Every now and then, an international official will mumble something about Turkey having “legitimate concerns,” but nothing is done about those concerns. Neither does anyone state definitively that the Turks are delusional paranoids who invented their security concerns as an excuse to conduct a little ethnic cleansing in the border region. It has all been left in limbo. No wonder the Turks are enraged and the Kurds are apprehensive.

It is beyond absurd that in a world full of globalist organizations touting $70 trillion plans to restructure the economy of the West to fight climate change, serious allegations of terrorism and ethnic cleansing flying between Turkey and the Kurds were kept on hold by a few platoons of American soldiers – a problem left to fester forever on Washington’s watch while Moscow, Tehran, and Damascus gleefully divvy up the spoils from postwar Syria.

Russia and Iran waged a brutal war in Syria to keep dictator Bashar Assad in power, and they have maneuvered to keep the U.S. and its allies from having anything to say about postwar Syria. When the Assad regime was asked if it planned to do anything about the Turks rolling across his border to kill his Kurdish citizens, it replied that the Kurds are “separatists,” “traitors,” and “hostages to foreign forces” it will not lift a finger to help.

The Kurds could hardly do a worse job of running a state than Assad.

There is no reason the United States should be responsible for policing Assad’s border because he and his Russian patrons don’t feel like doing the job.

The Kurds keep finding themselves temporarily allied with foreign powers because they, or some of their volatile political factions, are a restless minority in the countries where they reside. Time and again, they have been enlisted as proxies against governments they do not truly feel part of. When the proxy wars are over, the local tyrants declare them traitors and either punish them or try to murder them en masse. The outside world does not want to protect them by getting involved in brutal civil wars. 

This cycle is likely to keep repeating itself until the Kurds have both the authority and responsibility that comes with administering their own state. Surrounding nations would inevitably be stabilized if the most restless of their Kurdish residents had a state of their own they could emigrate to. The Kurds wouldn’t keep getting stuck with lousy jobs like standing guard over the Islamic State jihadi prisoners that nobody else wants to take. The world could have proper expectations of the Kurds instead of merely using them when convenient.

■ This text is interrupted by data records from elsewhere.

-- ==== Sys2Proof/Certificates/Slice0/Obligations.lean ====
section
/-! DEFINITION. The statements about the part, for the provers: the queue and what each command may change,
the links, the requests, custody and leases, keys, panel, card, air, relay and clock, and the laws every
step keeps. A clause that says a command changes nothing where its trigger does not hold is the model's choice
(log entry 1), and so is a timer's `due` mark, which stands for an event that has not been taken (log entry 4). -/

open Sys2Proof Sys2Proof.Machine

/-! ## The queue, and what a command may change -/

/-- A step takes the command at the front of the queue and runs it with the queue's rest. The queue, and that it is
taken front first, are the model's own (DESIGN CHOICE, log entry 19); the spec says what each step of the part
holds, whole and indivisible. -/
def Obligations.FrontCommandRuns : Prop :=
  ∀ (c : Instr) (s : State), step { s with pending := c :: s.pending } = exec c s

/-- Every command, in every state, answers a next state; it leaves the queue of waiting commands, and every block
outside its reach, as they stood. That each command answers a next state in every state is the model's own
deduction, the spec naming nothing that stops the part (DEDUCED, log entry 24; where its event cannot take place,
DESIGN CHOICE, log entry 1). The queue, which no command touches, is the model's own (DESIGN CHOICE, log entry
19). The reach of a command is read from the rules that give its effect. -/
def Obligations.CommandsKeepWithinTheirReach : Prop :=
  ∀ (c : Instr) (s : State), ∃ t, exec c s = .next t ∧ t.pending = s.pending
    ∧ ∀ b : Block, b ∉ reach c → b.same s t

/-! ## Clock and timebase (chapter 10) -/

/-- R168: one reference cycle, which is what a step on an empty queue is (log entry 2), adds 125 to the accumulator;
where the sum reaches 4096, that is taken off and part time advances by 1 ms. PART_TIME_TICK lets the rest of
the millisecond pass (log entry 3), so that part time advances by exactly 1 ms and the accumulator stays under
125; relay, policy, tenants and lines stand. Where no event waits to be taken and the lock count does not pass
80 on the way, it does what `millisecond` does, over the 32 or 33 cycles it takes, and nothing else. -/
def Obligations.TimebaseAdvances : Prop :=
  (∀ s : State, s.pending = [] →
      ∃ t, step s = .next t
        ∧ (s.clock.accumulator + 125 < 4096 →
            t.clock.accumulator = s.clock.accumulator + 125 ∧ t.clock.partTime = s.clock.partTime)
        ∧ (4096 ≤ s.clock.accumulator + 125 →
            t.clock.accumulator = s.clock.accumulator + 125 - 4096 ∧ t.clock.partTime = s.clock.partTime + 1))
    ∧ (∀ s : State, s.clock.accumulator < 4096 →
      ∃ t, exec .partTimeTick s = .next t ∧ t.clock.partTime = s.clock.partTime + 1
        ∧ t.clock.accumulator < 125 ∧ t.relay = s.relay ∧ t.policy = s.policy ∧ t.tenants = s.tenants
        ∧ t.lines = s.lines)
    ∧ (∀ (s : State) (cycles : Nat), NothingDue s → s.clock.accumulator < 4096 →
      cycles = (4096 - s.clock.accumulator + 124) / 125 →
      (∀ n, s.clock.fastClock = .locking n → n + cycles ≤ 80) →
      exec .partTimeTick s = .next (millisecond { s with clock := { s.clock with
        accumulator := s.clock.accumulator + 125 * cycles - 4096
        fastClock := match s.clock.fastClock with
          | .locking n => .locking (n + cycles)
          | other => other } }))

The Middle East tends to be a murky place, filled with groups that know how to manipulate Western media and politicians. A true Kurdish state would provide some clarity and make it clear precisely who we are talking about when we discuss “The Kurds.” As it stands right now, not many Americans know the difference between the alphabet soup of Kurdish political and military factions or the relationships between them.

Public opinion would no longer be so heavily shaped by thinly-sourced claims from random Kurdish sources of uncertain identity and unknown agenda; there would be official Kurdish statements from government ministries and a Kurdish military with a clear chain of command. (Granted that official statements from government ministries aren’t always sparkling golden nuggets of truth, but it’s better than relying on claims of uncertain provenance.)

Some of the Kurdish factions are decidedly not friendly to the West or its values, but overall the Kurdish people have a good track record of pluralism and tolerance – well above average for the region, to be sure. The Kurds aren’t perfect, and some of their factions are downright hostile – the PKK is not a Turkish hallucination – but they would be a smarter bet for Western support than many of the other Middle Eastern regimes we have stacked our chips on. 

If they had a proper state of their own, with leadership that could be held accountable, we would finally be gambling with the Kurds on a proper table instead of shooting craps in the dingy back alleys of geopolitics, where everyone accuses everyone else of being a terrorist, and some of them are.